On Sharding

When building some classes of systems such as an OMS or an Exchange using Aeron Cluster, there is often a tension around needing to shard as volumes increase while also facing the impossibility to shard while keeping correctness guarantees.

Let's take the example of an exchange design that offers per symbol trading such as via a central limit order book and has strong credit limit requirements. Sharding on a per symbol basis is an obvious candidate to scale out the system since the interactions are with each symbol's central limit order book. Sharding by symbol is prevented though by the strong credit limit requirement. This requirement is a cross-cutting concern - the credit limits are observed for all interactions that a user or legal entity has, regardless of what symbols they interact with.

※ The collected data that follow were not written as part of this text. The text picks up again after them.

-- ==== Sys2Proof/Config.lean ====
section
/-! DEFINITION. The configuration of a VM instance, spec/00_scope.md R6: what is fixed before the launch and
never changes during a run. The parameters that are data are the fields of `Config`; the functions the
spec leaves open are constants with no body. -/

namespace Sys2Proof

/-- The pair `compose`, `decompose` (R42, D8). With `WORD_SIZE = 1` both are the identity whatever is
chosen here (R42). Log entry 11. -/
inductive Conversion where
  /-- The default pair: little-endian limbs of `limbBits` bits (R43, R44). -/
  | limbs (limbBits : Nat)
  /-- `compose w = w[0]`, `decompose x = [x, 0, ..., 0]`, the pair of R130 and C5. -/
  | firstElement
  /-- Any other pair of functions, named by a number; the functions are uninterpreted (R42). -/
  | other (id : Nat)
deriving DecidableEq, Repr

/-- The parameters of R6 that are data. Reference values are in `Config.reference` (Decode.lean). -/
structure Config where
  /-- `p`, the prime order of F. -/
  p : Nat
  /-- `WORD_SIZE`, field elements per word. -/
  wordSize : Nat
  /-- `INST_WIDTH`, the distance between consecutive instructions in code addresses. -/
  instWidth : Nat
  /-- `compose`, `decompose` and `LIMB_BITS`. -/
  conversion : Conversion
  /-- `Dom(1)`, as half-open ranges of addresses `(lo, hi)`. Log entry 30. -/
  dom1 : List (Nat × Nat)
  /-- `ENABLED`, the opcodes this VM instance runs (R80). -/
  enabled : List Mnemonic
  /-- `OPC`, the number of each mnemonic, in the order of `Mnemonic.all` (R77, D5). -/
  opc : Vector Nat 23
  /-- `NUM_PUBLIC_VALUES` (R29). -/
  numPublicValues : Nat
  /-- `HINT_BITS_LEN` (R119). -/
  hintBitsLen : Nat
  /-- `KECCAK_WIDTH`, the number of 16-bit values of the keccak state (R151). -/
  keccakWidth : Nat
deriving DecidableEq, Repr

/-- `poseidon2_perm` before reduction into F: element `i` of the permuted state. The spec leaves the
function open (R150, D27): no body, nothing is assumed of it. Log entry 9. -/
opaque Config.poseidon2Out : List Nat → Nat → Nat

/-- `keccak_f` before reduction to 16 bits: element `i` of the permuted state. The spec leaves the
function open (R151, D26): no body, nothing is assumed of it. Log entry 10. -/
opaque Config.keccakOut : List Nat → Nat → Nat

/-- `compose` of a conversion pair that the spec does not write down (R42, D8): no body. Log entry 11. -/
opaque Config.otherCompose : Nat → Word → Nat

/-- Element `i` of `decompose v` of a conversion pair that the spec does not write down (R42, D8): no
body. Log entry 11. -/
opaque Config.otherDecompose : Nat → Nat → Nat → Nat

end Sys2Proof
end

There are several mechanisms available to address situations like this:

  • don't shard, and invest heavily in performance of the cluster code. This option is by far the simplest and offers the lowest latency and highest availability profile. At some point though, the cluster will hit a performance limit.
  • consider loosening the rules around the credit matrix correctness; this must be a business driven decision specific to your wider architecture. Example approaches could include:
    • move the credit data to the gateways and accept the risk of periods of excess credit utilization
    • apply dynamic risk based rules with some form of inter-shard communication, and accept the risk of periods of excess credit utilization
  • shard, and extract the credit matrix into an external process; this could be constructed in several ways, depending on availability requirements. Some examples:
    • an extra cluster could be constructed just focused on credit matrices; all shards have a cluster client that acts as a cluster client to the credit matrix cluster. This would potentially double latency but would offer a high resilience profile
    • a shared cluster client could be constructed which is a client to all the shards and processes all credit matrix decisions; this would have lower latency but will offer minimal resilience to failure.
  • shard the Aeron Cluster itself into multiple clustered services. This allows you to run multiple services off of the same inbound Raft log. Each service receives the same message, and must decide for itself if the message should be consumed or ignored. Services can also communicate between each other (this is done using the same mechanism as the Alternative to Cluster Timers).
    • this approach offers lower latency than a fully independent cluster, however, care must be taken to ensure that the Raft log does not become the bottleneck
    • be aware that the multiple clustered services approach introduces some complex failure scenarios - for example, what happens if one of the clustered services fails? What happens if one is running slow? etc.

Other trading system architectures based upon Virtual Synchrony or Atomic Broadcast can offer a lower overall latency with additional services (such as centralized credit limits) and at least primary-backup resilience. These designs have a requirement for multicast and specialist hardware - this tends to exclude the design from cloud environments and non-specialist development teams.